What is needed here is an exact repetition of the records below, beginning at the line that has "(.exact s) =>" and stopping after the line that has "if mine y x then sub.scale".

Excerpts from a dataset:
--- START ---
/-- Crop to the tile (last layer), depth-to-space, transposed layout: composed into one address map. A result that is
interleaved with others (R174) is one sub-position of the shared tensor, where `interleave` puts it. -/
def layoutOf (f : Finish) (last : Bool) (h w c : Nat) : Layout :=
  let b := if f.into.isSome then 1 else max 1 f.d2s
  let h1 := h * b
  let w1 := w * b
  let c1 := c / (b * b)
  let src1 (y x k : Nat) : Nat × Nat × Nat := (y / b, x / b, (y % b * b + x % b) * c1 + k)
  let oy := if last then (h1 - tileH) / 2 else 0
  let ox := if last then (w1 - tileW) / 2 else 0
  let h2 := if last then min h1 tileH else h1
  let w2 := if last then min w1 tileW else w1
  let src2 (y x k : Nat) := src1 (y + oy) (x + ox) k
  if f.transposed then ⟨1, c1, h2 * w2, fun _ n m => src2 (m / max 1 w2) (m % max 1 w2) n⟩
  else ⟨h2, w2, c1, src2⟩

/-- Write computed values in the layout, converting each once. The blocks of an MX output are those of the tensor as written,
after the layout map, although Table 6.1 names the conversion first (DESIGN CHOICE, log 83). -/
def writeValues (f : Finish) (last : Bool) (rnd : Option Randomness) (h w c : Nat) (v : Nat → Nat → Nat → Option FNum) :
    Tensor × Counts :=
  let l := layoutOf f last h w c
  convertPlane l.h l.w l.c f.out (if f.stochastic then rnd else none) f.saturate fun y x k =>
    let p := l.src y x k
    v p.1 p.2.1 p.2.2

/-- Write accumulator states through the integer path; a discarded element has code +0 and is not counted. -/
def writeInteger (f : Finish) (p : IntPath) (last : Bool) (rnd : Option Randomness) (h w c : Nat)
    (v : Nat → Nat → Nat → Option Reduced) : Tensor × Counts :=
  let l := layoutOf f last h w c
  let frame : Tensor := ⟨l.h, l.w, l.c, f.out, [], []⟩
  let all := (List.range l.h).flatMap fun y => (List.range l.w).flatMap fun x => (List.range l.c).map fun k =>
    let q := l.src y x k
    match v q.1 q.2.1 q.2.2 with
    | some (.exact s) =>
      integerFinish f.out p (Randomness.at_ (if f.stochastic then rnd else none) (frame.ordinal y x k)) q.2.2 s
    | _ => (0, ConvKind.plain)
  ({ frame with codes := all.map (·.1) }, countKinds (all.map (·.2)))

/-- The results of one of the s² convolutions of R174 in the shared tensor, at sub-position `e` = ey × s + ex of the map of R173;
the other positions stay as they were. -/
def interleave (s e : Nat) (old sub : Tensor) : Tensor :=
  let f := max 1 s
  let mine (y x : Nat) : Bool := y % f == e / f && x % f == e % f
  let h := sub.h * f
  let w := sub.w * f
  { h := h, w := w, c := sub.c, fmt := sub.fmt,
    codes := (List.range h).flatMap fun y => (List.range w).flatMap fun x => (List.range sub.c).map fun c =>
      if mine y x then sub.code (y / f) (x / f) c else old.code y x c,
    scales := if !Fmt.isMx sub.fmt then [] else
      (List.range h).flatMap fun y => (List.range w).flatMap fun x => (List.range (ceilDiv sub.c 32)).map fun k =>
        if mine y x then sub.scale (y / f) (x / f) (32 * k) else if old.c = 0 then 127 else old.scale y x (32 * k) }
--- END ---
--- START ---
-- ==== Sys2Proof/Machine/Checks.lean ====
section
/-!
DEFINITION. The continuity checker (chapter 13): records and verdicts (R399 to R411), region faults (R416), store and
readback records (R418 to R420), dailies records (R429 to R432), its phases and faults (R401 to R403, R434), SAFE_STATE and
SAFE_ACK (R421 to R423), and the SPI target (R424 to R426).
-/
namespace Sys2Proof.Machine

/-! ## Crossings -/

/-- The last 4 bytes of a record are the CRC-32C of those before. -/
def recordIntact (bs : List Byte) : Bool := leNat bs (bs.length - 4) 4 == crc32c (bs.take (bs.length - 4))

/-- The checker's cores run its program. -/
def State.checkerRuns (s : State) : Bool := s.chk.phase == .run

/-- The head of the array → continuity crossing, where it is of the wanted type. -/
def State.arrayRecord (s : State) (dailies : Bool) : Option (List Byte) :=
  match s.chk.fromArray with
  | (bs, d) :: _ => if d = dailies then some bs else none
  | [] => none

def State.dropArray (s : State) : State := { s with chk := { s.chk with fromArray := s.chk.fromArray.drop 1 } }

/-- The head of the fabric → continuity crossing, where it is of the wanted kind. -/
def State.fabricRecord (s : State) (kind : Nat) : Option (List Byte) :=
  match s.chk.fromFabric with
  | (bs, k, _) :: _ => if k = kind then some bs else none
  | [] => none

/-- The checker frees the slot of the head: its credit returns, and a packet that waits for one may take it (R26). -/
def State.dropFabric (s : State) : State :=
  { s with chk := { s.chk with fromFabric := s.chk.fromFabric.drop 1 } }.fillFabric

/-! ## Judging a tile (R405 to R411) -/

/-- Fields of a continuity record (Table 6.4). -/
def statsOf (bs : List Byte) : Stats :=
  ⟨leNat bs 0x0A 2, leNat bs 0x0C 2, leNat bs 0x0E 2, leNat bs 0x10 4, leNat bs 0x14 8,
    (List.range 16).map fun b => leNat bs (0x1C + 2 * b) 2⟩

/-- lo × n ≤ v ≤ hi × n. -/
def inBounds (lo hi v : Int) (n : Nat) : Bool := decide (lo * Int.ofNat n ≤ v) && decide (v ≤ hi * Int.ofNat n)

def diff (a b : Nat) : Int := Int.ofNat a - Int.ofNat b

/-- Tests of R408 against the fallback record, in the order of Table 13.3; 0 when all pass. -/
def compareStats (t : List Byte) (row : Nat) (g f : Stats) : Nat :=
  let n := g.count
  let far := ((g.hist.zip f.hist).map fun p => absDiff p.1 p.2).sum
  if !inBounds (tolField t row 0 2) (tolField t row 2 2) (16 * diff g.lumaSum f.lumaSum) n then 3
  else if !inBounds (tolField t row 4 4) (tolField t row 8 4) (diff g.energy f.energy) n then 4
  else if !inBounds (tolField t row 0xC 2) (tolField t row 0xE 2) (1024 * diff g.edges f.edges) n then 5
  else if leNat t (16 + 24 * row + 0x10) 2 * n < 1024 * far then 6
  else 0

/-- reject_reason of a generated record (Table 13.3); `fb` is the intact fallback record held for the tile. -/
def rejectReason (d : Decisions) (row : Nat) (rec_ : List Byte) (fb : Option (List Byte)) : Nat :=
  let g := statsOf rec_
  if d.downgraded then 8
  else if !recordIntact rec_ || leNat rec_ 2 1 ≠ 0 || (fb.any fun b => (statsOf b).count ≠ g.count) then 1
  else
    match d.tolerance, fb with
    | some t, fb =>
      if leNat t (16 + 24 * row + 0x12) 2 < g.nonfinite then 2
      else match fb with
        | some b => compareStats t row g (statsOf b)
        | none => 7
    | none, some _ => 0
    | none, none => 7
--- END ---
--- START ---
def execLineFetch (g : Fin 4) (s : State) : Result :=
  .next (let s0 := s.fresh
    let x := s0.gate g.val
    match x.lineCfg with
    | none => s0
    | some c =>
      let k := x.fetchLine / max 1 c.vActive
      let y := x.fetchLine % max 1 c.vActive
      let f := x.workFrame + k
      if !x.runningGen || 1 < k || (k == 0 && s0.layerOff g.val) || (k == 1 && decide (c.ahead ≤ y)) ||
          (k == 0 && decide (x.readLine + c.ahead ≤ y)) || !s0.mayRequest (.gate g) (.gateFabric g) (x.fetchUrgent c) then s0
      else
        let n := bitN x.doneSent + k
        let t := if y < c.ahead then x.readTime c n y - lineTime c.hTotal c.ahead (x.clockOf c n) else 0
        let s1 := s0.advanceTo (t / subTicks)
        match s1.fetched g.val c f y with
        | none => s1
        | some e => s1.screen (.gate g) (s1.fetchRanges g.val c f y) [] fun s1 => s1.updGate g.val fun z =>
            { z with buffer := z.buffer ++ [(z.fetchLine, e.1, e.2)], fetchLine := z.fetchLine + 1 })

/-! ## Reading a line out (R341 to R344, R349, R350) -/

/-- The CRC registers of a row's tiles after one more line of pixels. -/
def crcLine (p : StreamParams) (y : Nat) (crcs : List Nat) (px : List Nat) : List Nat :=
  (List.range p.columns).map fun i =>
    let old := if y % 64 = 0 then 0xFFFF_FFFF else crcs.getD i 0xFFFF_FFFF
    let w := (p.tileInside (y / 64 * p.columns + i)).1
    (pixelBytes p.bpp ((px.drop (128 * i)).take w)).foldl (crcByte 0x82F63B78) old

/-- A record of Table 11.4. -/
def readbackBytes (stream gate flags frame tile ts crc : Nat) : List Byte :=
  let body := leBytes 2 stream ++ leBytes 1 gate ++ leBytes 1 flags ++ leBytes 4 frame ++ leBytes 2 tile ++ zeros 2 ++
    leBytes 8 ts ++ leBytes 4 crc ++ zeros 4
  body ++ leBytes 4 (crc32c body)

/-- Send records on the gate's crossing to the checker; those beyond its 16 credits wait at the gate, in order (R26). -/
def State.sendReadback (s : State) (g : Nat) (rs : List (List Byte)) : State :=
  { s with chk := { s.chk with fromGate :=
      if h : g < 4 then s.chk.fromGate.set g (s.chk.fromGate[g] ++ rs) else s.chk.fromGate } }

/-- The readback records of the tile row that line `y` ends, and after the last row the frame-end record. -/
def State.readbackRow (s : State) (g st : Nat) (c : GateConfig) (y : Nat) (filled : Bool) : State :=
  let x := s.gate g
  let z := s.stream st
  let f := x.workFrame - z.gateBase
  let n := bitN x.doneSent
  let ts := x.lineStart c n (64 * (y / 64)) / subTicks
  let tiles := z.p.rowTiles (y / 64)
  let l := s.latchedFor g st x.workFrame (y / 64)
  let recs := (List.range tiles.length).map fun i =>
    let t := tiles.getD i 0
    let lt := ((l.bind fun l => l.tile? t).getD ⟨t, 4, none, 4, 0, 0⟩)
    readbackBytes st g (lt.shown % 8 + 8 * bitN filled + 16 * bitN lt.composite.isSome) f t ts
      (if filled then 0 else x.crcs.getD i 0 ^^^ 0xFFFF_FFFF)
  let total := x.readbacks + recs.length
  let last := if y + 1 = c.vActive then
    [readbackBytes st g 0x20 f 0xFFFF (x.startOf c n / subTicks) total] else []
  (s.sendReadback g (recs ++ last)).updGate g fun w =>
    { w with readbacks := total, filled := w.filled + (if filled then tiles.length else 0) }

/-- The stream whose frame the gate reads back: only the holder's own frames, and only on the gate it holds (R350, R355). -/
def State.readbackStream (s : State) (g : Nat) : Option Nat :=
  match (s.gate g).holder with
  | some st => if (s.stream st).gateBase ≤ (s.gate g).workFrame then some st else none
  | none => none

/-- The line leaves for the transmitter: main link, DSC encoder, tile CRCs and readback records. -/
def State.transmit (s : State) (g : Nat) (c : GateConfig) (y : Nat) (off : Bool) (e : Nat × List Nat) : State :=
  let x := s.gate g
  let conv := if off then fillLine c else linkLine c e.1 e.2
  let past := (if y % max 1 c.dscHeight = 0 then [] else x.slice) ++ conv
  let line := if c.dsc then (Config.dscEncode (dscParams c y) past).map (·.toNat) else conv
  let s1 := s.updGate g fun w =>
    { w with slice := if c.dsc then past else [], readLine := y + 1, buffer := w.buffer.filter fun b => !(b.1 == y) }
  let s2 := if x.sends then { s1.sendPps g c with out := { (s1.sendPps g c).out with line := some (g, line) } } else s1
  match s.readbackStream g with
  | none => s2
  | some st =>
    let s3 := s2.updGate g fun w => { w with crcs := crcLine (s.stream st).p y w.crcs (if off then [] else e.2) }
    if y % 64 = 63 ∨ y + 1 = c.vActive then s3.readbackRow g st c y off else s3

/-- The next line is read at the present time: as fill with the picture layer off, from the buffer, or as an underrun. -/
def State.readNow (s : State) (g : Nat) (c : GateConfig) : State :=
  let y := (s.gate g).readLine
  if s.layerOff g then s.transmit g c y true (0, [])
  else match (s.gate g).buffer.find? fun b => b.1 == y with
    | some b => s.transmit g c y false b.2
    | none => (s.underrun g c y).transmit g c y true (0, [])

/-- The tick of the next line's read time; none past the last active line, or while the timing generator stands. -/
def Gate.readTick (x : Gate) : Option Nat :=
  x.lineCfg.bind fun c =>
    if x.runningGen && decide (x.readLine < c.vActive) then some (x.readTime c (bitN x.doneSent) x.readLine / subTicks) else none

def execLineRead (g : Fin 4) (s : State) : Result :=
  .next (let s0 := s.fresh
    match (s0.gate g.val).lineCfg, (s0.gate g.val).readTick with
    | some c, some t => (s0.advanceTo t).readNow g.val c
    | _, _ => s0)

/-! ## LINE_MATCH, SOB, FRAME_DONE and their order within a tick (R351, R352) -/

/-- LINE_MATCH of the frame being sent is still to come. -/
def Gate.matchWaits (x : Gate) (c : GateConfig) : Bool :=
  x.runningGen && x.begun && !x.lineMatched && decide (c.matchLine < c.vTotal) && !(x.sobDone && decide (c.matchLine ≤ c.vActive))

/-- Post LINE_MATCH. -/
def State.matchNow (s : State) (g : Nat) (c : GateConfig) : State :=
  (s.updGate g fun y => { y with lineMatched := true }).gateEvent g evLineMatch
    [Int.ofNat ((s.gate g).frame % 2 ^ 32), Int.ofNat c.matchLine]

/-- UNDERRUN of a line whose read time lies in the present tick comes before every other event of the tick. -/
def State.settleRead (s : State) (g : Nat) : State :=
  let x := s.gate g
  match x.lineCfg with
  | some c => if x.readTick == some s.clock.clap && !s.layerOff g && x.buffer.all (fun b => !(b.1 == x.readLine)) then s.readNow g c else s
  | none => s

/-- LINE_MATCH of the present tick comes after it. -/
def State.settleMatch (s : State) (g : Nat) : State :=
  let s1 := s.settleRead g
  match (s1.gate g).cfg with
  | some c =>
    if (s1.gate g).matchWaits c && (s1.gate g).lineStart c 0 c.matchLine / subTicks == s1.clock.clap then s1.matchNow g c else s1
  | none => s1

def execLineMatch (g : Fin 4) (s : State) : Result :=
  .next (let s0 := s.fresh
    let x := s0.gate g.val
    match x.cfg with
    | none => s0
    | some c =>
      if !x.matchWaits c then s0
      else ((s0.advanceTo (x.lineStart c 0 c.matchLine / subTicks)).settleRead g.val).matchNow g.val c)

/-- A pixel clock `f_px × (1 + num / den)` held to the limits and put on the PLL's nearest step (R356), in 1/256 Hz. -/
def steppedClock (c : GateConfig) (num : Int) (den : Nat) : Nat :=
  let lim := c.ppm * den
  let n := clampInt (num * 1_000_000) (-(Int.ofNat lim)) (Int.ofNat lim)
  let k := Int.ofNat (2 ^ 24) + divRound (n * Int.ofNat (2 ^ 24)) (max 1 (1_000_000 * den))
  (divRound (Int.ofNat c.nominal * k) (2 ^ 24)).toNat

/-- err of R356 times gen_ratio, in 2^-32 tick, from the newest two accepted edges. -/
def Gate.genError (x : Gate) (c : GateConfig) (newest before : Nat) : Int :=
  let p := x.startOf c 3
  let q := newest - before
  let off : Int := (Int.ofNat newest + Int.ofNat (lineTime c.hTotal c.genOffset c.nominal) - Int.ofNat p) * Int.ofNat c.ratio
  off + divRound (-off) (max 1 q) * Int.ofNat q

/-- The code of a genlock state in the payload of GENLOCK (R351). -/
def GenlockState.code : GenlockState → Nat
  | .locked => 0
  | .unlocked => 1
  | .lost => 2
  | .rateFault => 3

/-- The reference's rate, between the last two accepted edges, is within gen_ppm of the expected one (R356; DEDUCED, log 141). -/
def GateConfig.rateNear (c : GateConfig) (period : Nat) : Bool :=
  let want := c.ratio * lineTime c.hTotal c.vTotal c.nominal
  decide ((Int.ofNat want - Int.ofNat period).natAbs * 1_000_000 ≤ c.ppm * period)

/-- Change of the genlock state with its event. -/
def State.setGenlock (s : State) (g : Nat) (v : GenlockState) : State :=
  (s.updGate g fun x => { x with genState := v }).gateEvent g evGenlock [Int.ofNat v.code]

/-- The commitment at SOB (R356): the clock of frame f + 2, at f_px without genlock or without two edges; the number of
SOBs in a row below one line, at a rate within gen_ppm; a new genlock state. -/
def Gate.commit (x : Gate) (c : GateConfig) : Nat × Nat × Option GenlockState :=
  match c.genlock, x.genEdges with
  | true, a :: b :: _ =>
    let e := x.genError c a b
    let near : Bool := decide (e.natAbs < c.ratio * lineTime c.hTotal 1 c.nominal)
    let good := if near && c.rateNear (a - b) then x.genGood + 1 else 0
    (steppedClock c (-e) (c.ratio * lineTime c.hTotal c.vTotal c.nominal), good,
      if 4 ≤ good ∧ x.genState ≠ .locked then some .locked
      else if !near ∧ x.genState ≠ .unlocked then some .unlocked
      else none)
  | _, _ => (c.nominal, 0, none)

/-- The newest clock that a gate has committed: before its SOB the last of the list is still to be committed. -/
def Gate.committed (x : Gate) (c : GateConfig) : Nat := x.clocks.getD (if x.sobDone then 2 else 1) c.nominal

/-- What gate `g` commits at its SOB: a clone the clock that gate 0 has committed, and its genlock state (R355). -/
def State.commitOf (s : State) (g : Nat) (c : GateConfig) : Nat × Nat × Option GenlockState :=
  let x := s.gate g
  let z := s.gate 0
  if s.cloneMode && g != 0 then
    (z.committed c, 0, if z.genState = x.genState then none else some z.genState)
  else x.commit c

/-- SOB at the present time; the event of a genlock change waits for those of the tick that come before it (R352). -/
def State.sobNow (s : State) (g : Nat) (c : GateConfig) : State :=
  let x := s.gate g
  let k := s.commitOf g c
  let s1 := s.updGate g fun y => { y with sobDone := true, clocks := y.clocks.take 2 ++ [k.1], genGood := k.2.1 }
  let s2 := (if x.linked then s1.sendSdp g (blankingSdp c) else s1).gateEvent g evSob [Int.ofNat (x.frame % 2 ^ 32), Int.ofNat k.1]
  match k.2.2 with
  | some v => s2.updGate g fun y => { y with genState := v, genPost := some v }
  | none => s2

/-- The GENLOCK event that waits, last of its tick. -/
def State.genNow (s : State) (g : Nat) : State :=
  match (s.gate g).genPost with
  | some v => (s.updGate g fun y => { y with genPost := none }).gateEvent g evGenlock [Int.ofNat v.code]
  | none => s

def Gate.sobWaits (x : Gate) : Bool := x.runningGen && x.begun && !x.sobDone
--- END ---
> [ANSWER BOX]:
    | some (.exact s) =>
      integerFinish f.out p (Randomness.at_ (if f.stochastic then rnd else none) (frame.ordinal y x k)) q.2.2 s
    | _ => (0, ConvKind.plain)
  ({ frame with codes := all.map (·.1) }, countKinds (all.map (·.2)))

/-- The results of one of the s² convolutions of R174 in the shared tensor, at sub-position `e` = ey × s + ex of the map of R173;
the other positions stay as they were. -/
def interleave (s e : Nat) (old sub : Tensor) : Tensor :=
  let f := max 1 s
  let mine (y x : Nat) : Bool := y % f == e / f && x % f == e % f
  let h := sub.h * f
  let w := sub.w * f
  { h := h, w := w, c := sub.c, fmt := sub.fmt,
    codes := (List.range h).flatMap fun y => (List.range w).flatMap fun x => (List.range sub.c).map fun c =>
      if mine y x then sub.code (y / f) (x / f) c else old.code y x c,
    scales := if !Fmt.isMx sub.fmt then [] else
      (List.range h).flatMap fun y => (List.range w).flatMap fun x => (List.range (ceilDiv sub.c 32)).map fun k =>
        if mine y x then sub.scale (y / f) (x / f) (32 * k) else if old.c = 0 then 127 else old.scale y x (32 * k) }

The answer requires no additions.